Is it correct to say that the spectrum of an OFDM signal is rectangular pulse?
What about the spectrum of each transmitted signal over subcarriers?
If the OFDM signal has a rectangular frequency domain spectrum, then the time domain after IDFT is much like a sinc function. Do we need pulse shaping in this case, since sinc function already looks like pulse shape?
Your statement isn't strictly correct; the spectrum of an OFDM signal isn't a rectangular pulse. Think about it this way: OFDM is really just a method to efficiently modulate multiple low-rate narrowband signals that are sent simultaneously.
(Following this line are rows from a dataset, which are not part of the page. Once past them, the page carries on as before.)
-- ==== Sys2Proof/Laws/KeptFwOps.lean ====
section
/-! SUPPORT. Machine/FwOps.lean: each operation keeps what `Kept` says. -/

set_option linter.unusedVariables false
set_option linter.unusedTactic false
set_option linter.unreachableTactic false

namespace Sys2Proof.Machine

variable {p : List Instr} {u : BitVec 64} {r : Nat} {s : State}

theorem enterDone_kept {a2} {a3} (h : Kept p u r s) : Kept p u r (enterDone s a2 a3) := by
  unfold enterDone
  repeat' (first | with_reducible assumption | intro _ | with_reducible apply kept_ite | with_reducible apply State.modMbx_kept | with_reducible apply sendEvent_kept | dsimp only)

theorem holdResponse_kept {a2} (h : Kept p u r s) : Kept p u r (holdResponse s a2) := by
  unfold holdResponse
  repeat' (first | with_reducible assumption | intro _ | with_reducible apply State.modMbx_kept | dsimp only)

theorem postResponse_kept {a2} {a3} {a4} (h : Kept p u r s) : Kept p u r (postResponse s a2 a3 a4) := by
  unfold postResponse
  repeat' (first | with_reducible assumption | intro _ | with_reducible apply kept_ite | with_reducible apply State.modMbx_kept | with_reducible apply holdResponse_kept | with_reducible apply enterDone_kept | (fail_if_no_progress with_reducible (apply kept_mk; rfl; rfl; rfl; rfl; rfl; rfl)) | split | dsimp only)

theorem postOk_kept {a2} (h : Kept p u r s) : Kept p u r (postOk s a2) := by
  unfold postOk
  repeat' (first | with_reducible assumption | intro _ | with_reducible apply postResponse_kept)

theorem postBad_kept {a2} (h : Kept p u r s) : Kept p u r (postBad s a2) := by
  unfold postBad
  repeat' (first | with_reducible assumption | intro _ | with_reducible apply postResponse_kept)

theorem checked_kept {a2} {a3} (h : Kept p u r s) (a3h : ∀ t, Kept p u r t → Kept p u r (a3 t)) : Kept p u r (checked s a2 a3) := by
  unfold checked
  repeat' (first | with_reducible assumption | intro _ | with_reducible apply postBad_kept | apply a3h | split | dsimp only)

theorem onCommand_kept {a2} {a3} {a4} (h : Kept p u r s) (a4h : ∀ c, Kept p u r (a4 c)) : Kept p u r (onCommand s a2 a3 a4) := by
  unfold onCommand
  repeat' (first | with_reducible assumption | intro _ | with_reducible apply kept_ite | apply a4h | split | dsimp only)

theorem waitFor_kept {a2} {a3} (h : Kept p u r s) : Kept p u r (waitFor s a2 a3) := by
  unfold waitFor
  repeat' (first | with_reducible assumption | intro _ | (fail_if_no_progress with_reducible (apply kept_mk; rfl; rfl; rfl; rfl; rfl; rfl)) | dsimp only)

theorem answerAbort_kept {a2} (h : Kept p u r s) : Kept p u r (answerAbort s a2) := by
  unfold answerAbort
  repeat' (first | with_reducible assumption | intro _ | with_reducible apply kept_ite | with_reducible apply postOk_kept)

theorem accept_kept {a2} {a3} {a4} (h : Kept p u r s) : Kept p u r (accept s a2 a3 a4) := by
  unfold accept
  repeat' (first | with_reducible assumption | intro _ | with_reducible apply postResponse_kept | with_reducible apply beginWork_kept)

theorem fwLog_kept {a2} {a3} {a4} {a5} (h : Kept p u r s) : Kept p u r (fwLog s a2 a3 a4 a5) := by
  unfold fwLog
  repeat' (first | with_reducible assumption | intro _ | (fail_if_no_progress with_reducible (apply kept_mk; rfl; rfl; rfl; rfl; rfl; rfl)))

end Sys2Proof.Machine
end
Therefore, the OFDM signal's spectrum is really just the sum of the spectra of each of its narrowband components.
For example, if your OFDM signal has 64 BPSK subcarriers, then its spectrum is equal to the spectra of 64 narrowband BPSK signals, spaced at the OFDM subcarrier spacing. If you were to estimate the OFDM signal's power spectrum with a wide enough resolution bandwidth, then the spectrum would appear to be rectangular. However, if you look closely enough at the signal's spectrum, you'll notice that it isn't flat.
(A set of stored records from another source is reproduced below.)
theorem State.modWaveSeg_only {a2} {a3} (hw : 512 &&& w = 512) (h : Only w v s) : Only w v (State.modWaveSeg s a2 a3) := by
  unfold State.modWaveSeg
  repeat' (first | with_reducible assumption | intro _ | (fail_if_no_progress with_reducible apply put_lp (sub_trans rfl hw)) | dsimp only)

theorem State.modAvg_only {a2} {a3} (hw : 1024 &&& w = 1024) (h : Only w v s) : Only w v (State.modAvg s a2 a3) := by
  unfold State.modAvg
  repeat' (first | with_reducible assumption | intro _ | (fail_if_no_progress with_reducible apply put_meas (sub_trans rfl hw)) | dsimp only)

theorem State.modWmon_only {a2} {a3} (hw : 1024 &&& w = 1024) (h : Only w v s) : Only w v (State.modWmon s a2 a3) := by
  unfold State.modWmon
  repeat' (first | with_reducible assumption | intro _ | (fail_if_no_progress with_reducible apply put_meas (sub_trans rfl hw)) | dsimp only)

theorem State.modTiu_only {a2} {a3} (hw : 1024 &&& w = 1024) (h : Only w v s) : Only w v (State.modTiu s a2 a3) := by
  unfold State.modTiu
  repeat' (first | with_reducible assumption | intro _ | (fail_if_no_progress with_reducible apply put_meas (sub_trans rfl hw)) | dsimp only)

theorem State.modStager_only {a2} {a3} (hw : 2048 &&& w = 2048) (h : Only w v s) : Only w v (State.modStager s a2 a3) := by
  unfold State.modStager
  repeat' (first | with_reducible assumption | intro _ | (fail_if_no_progress with_reducible apply put_harv (sub_trans rfl hw)) | dsimp only)

theorem State.modRing_only {a2} {a3} (hw : 2048 &&& w = 2048) (h : Only w v s) : Only w v (State.modRing s a2 a3) := by
  unfold State.modRing
  repeat' (first | with_reducible assumption | intro _ | (fail_if_no_progress with_reducible apply put_harv (sub_trans rfl hw)) | dsimp only)

theorem State.modPort_only {a2} {a3} (hw : 4096 &&& w = 4096) (h : Only w v s) : Only w v (State.modPort s a2 a3) := by
  unfold State.modPort
  repeat' (first | with_reducible assumption | intro _ | (fail_if_no_progress with_reducible apply put_link (sub_trans rfl hw)) | dsimp only)

theorem State.modStage_only {a2} {a3} (hw : 8192 &&& w = 8192) (h : Only w v s) : Only w v (State.modStage s a2 a3) := by
  unfold State.modStage
  repeat' (first | with_reducible assumption | intro _ | (fail_if_no_progress with_reducible apply put_ser (sub_trans rfl hw)) | dsimp only)

theorem State.modFlashByte_only {a2} {a3} (hw : 8192 &&& w = 8192) (h : Only w v s) : Only w v (State.modFlashByte s a2 a3) := by
  unfold State.modFlashByte
  repeat' (first | with_reducible assumption | intro _ | (fail_if_no_progress with_reducible apply put_ser (sub_trans rfl hw)) | dsimp only)

theorem State.modSensor_only {a2} {a3} (hw : 16384 &&& w = 16384) (h : Only w v s) : Only w v (State.modSensor s a2 a3) := by
  unfold State.modSensor
  repeat' (first | with_reducible assumption | intro _ | (fail_if_no_progress with_reducible apply put_sup (sub_trans rfl hw)) | dsimp only)

theorem State.modTherm_only {a2} {a3} (hw : 16384 &&& w = 16384) (h : Only w v s) : Only w v (State.modTherm s a2 a3) := by
  unfold State.modTherm
  repeat' (first | with_reducible assumption | intro _ | (fail_if_no_progress with_reducible apply put_sup (sub_trans rfl hw)) | dsimp only)

theorem State.modZone_only {a2} {a3} (hw : 16384 &&& w = 16384) (h : Only w v s) : Only w v (State.modZone s a2 a3) := by
  unfold State.modZone
  repeat' (first | with_reducible assumption | intro _ | (fail_if_no_progress with_reducible apply put_sup (sub_trans rfl hw)) | dsimp only)

theorem State.modLevel_only {a2} {a3} (hw : 16384 &&& w = 16384) (h : Only w v s) : Only w v (State.modLevel s a2 a3) := by
  unfold State.modLevel
  repeat' (first | with_reducible assumption | intro _ | (fail_if_no_progress with_reducible apply put_sup (sub_trans rfl hw)) | dsimp only)

theorem State.modRail_only {a2} {a3} (hw : 16384 &&& w = 16384) (h : Only w v s) : Only w v (State.modRail s a2 a3) := by
  unfold State.modRail
  repeat' (first | with_reducible assumption | intro _ | (fail_if_no_progress with_reducible apply put_sup (sub_trans rfl hw)) | dsimp only)

theorem State.modRailRd_only {a2} {a3} (hw : 16384 &&& w = 16384) (h : Only w v s) : Only w v (State.modRailRd s a2 a3) := by
  unfold State.modRailRd
  repeat' (first | with_reducible assumption | intro _ | (fail_if_no_progress with_reducible apply put_sup (sub_trans rfl hw)) | dsimp only)

theorem State.modPmon_only {a2} {a3} (hw : 16384 &&& w = 16384) (h : Only w v s) : Only w v (State.modPmon s a2 a3) := by
  unfold State.modPmon
  repeat' (first | with_reducible assumption | intro _ | (fail_if_no_progress with_reducible apply put_sup (sub_trans rfl hw)) | dsimp only)

theorem State.modCharge_only {a2} {a3} (hw : 16384 &&& w = 16384) (h : Only w v s) : Only w v (State.modCharge s a2 a3) := by
  unfold State.modCharge
  repeat' (first | with_reducible assumption | intro _ | (fail_if_no_progress with_reducible apply put_sup (sub_trans rfl hw)) | dsimp only)

theorem State.modTripWord_only {a2} {a3} (hw : 16384 &&& w = 16384) (h : Only w v s) : Only w v (State.modTripWord s a2 a3) := by
  unfold State.modTripWord
  repeat' (first | with_reducible assumption | intro _ | (fail_if_no_progress with_reducible apply put_sup (sub_trans rfl hw)) | dsimp only)

theorem State.modKeepByte_only {a2} {a3} (hw : 32768 &&& w = 32768) (h : Only w v s) : Only w v (State.modKeepByte s a2 a3) := by
  unfold State.modKeepByte
  repeat' (first | with_reducible assumption | intro _ | (fail_if_no_progress with_reducible apply put_cal (sub_trans rfl hw)) | dsimp only)

theorem State.modWearOf_only {a2} {a3} (hw : 32768 &&& w = 32768) (h : Only w v s) : Only w v (State.modWearOf s a2 a3) := by
  unfold State.modWearOf
  repeat' (first | with_reducible assumption | intro _ | (fail_if_no_progress with_reducible apply put_cal (sub_trans rfl hw)) | dsimp only)

theorem State.modQuality_only {a2} {a3} (hw : 32768 &&& w = 32768) (h : Only w v s) : Only w v (State.modQuality s a2 a3) := by
  unfold State.modQuality
  repeat' (first | with_reducible assumption | intro _ | (fail_if_no_progress with_reducible apply put_cal (sub_trans rfl hw)) | dsimp only)

theorem State.modMeasured_only {a2} {a3} (hw : 32768 &&& w = 32768) (h : Only w v s) : Only w v (State.modMeasured s a2 a3) := by
  unfold State.modMeasured
  repeat' (first | with_reducible assumption | intro _ | (fail_if_no_progress with_reducible apply put_cal (sub_trans rfl hw)) | dsimp only)

theorem onlyIf_only {a1} {a2} (hw : 0 &&& w = 0) (h : Only w v s) (a2h : ∀ t, Only w v t → Only w v (a2 t)) : Only w v (onlyIf a1 a2 s) := by
  unfold onlyIf
  repeat' (first | with_reducible assumption | intro _ | with_reducible apply only_ite | apply a2h)

theorem State.reach_only {a2} (hw : 4 &&& w = 4) (h : Only w v s) : Only w v (State.reach s a2) := by
  unfold State.reach
  repeat' (first | with_reducible assumption | intro _ | (fail_if_no_progress with_reducible apply put_clk (sub_trans rfl hw)))

theorem State.takeFree_only (hw : 2 &&& w = 2) (h : Only w v s) : Only w v (State.takeFree s) := by
  unfold State.takeFree
  repeat' (first | with_reducible assumption | intro _ | (fail_if_no_progress with_reducible apply put_free (sub_trans rfl hw)))

theorem State.setReact_only {a2} {a3} {a4} (hw : 65536 &&& w = 65536) (h : Only w v s) : Only w v (State.setReact s a2 a3 a4) := by
  unfold State.setReact
  repeat' (first | with_reducible assumption | intro _ | (fail_if_no_progress with_reducible apply put_flt (sub_trans rfl hw)))

theorem State.noteSet_only {a2} {a3} (hw : 8 &&& w = 8) (h : Only w v s) : Only w v (State.noteSet s a2 a3) := by
  unfold State.noteSet
  repeat' (first | with_reducible assumption | intro _ | (fail_if_no_progress with_reducible apply put_bus (sub_trans rfl hw)))

theorem State.noteAdd_only {a2} {a3} (hw : 8 &&& w = 8) (h : Only w v s) : Only w v (State.noteAdd s a2 a3) := by
  unfold State.noteAdd
  repeat' (first | with_reducible assumption | intro _ | (fail_if_no_progress with_reducible apply put_bus (sub_trans rfl hw)) | split | dsimp only)

theorem State.noteBase_only {a2} {a3} (hw : 8 &&& w = 8) (h : Only w v s) : Only w v (State.noteBase s a2 a3) := by
  unfold State.noteBase
  repeat' (first | with_reducible assumption | intro _ | with_reducible apply only_ite | (fail_if_no_progress with_reducible apply put_bus (sub_trans rfl hw)) | dsimp only)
Here is an example MATLAB script that demonstrates the phenomenon:
% generate random BPSK symbol vector; this is equal to the "low-resolution"
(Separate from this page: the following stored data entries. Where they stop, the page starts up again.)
-- ==== Sys2Proof/Laws/OnlyLinkOps.lean ====
section
/-! SUPPORT. Machine/LinkOps.lean: which parts of the state each operation can change. -/

set_option linter.unusedVariables false
set_option linter.unusedTactic false
set_option linter.unreachableTactic false

namespace Sys2Proof.Machine

variable {w : Nat} {v s : State}

theorem State.modCls_only {a2} {a3} {a4} (hw : 4096 &&& w = 4096) (h : Only w v s) : Only w v (State.modCls s a2 a3 a4) := by
  unfold State.modCls
  repeat' (first | with_reducible assumption | intro _ | with_reducible apply State.modPort_only (sub_trans rfl hw) | dsimp only)

theorem enqueueFrom_only {a1} {a3} {a4} {a5} (hw : 69632 &&& w = 69632) (h : Only w v s) : Only w v (enqueueFrom a1 s a3 a4 a5) := by
  unfold enqueueFrom
  repeat' (first | with_reducible assumption | intro _ | with_reducible apply only_ite | with_reducible apply State.raise_only (sub_trans rfl hw) | with_reducible apply State.modCls_only (sub_trans rfl hw) | dsimp only)

theorem enqueue_only {a2} {a3} {a4} (hw : 69632 &&& w = 69632) (h : Only w v s) : Only w v (enqueue s a2 a3 a4) := by
  unfold enqueue
  repeat' (first | with_reducible assumption | intro _ | with_reducible apply enqueueFrom_only (sub_trans rfl hw))

theorem freeCredit_only {a2} {a3} {a4} (hw : 4096 &&& w = 4096) (h : Only w v s) : Only w v (freeCredit s a2 a3 a4) := by
  unfold freeCredit
  repeat' (first | with_reducible assumption | intro _ | with_reducible apply only_ite | with_reducible apply State.modPort_only (sub_trans rfl hw) | with_reducible apply State.modCls_only (sub_trans rfl hw) | dsimp only)

theorem sendRoot_only {a2} {a3} {a4} (hw : 69632 &&& w = 69632) (h : Only w v s) : Only w v (sendRoot s a2 a3 a4) := by
  unfold sendRoot
  repeat' (first | with_reducible assumption | intro _ | with_reducible apply enqueue_only (sub_trans rfl hw) | (fail_if_no_progress with_reducible apply put_link (sub_trans rfl hw)) | dsimp only)

theorem sendEvent_only {a2} {a3} (hw : 69632 &&& w = 69632) (h : Only w v s) : Only w v (sendEvent s a2 a3) := by
  unfold sendEvent
  repeat' (first | with_reducible assumption | intro _ | with_reducible apply sendRoot_only (sub_trans rfl hw))

theorem respond_only {a2} {a3} {a4} {a5} {a6} {a7} (hw : 69632 &&& w = 69632) (h : Only w v s) : Only w v (respond s a2 a3 a4 a5 a6 a7) := by
  unfold respond
  repeat' (first | with_reducible assumption | intro _ | with_reducible apply only_ite | with_reducible apply enqueue_only (sub_trans rfl hw))

end Sys2Proof.Machine
end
% spectrum, calculated with bin spacing synchronized with the OFDM
% subcarrier grid
X = 1 - 2 * (randn(64,1) > 0.5);
f = -0.5 + (0:length(X)-1) / 64;
% create time-domain OFDM symbol using the IFFT
x = ifft(X);
% calculate interpolated spectrum to see what it looks like between OFDM
% subcarrier centers
Sh = fftshift(fft(x,4096));
fh = -0.5 + (0:length(Sh)-1) / 4096;
figure;
plot(f,abs(X)); hold all; grid on;
plot(fh,abs(Sh));
legend('Regular', 'Interpolated');
As the modulated OFDM signal doesn't have a perfectly rectangular spectrum as you guessed, it does not necessarily have a sinc-like shape in the time domain either.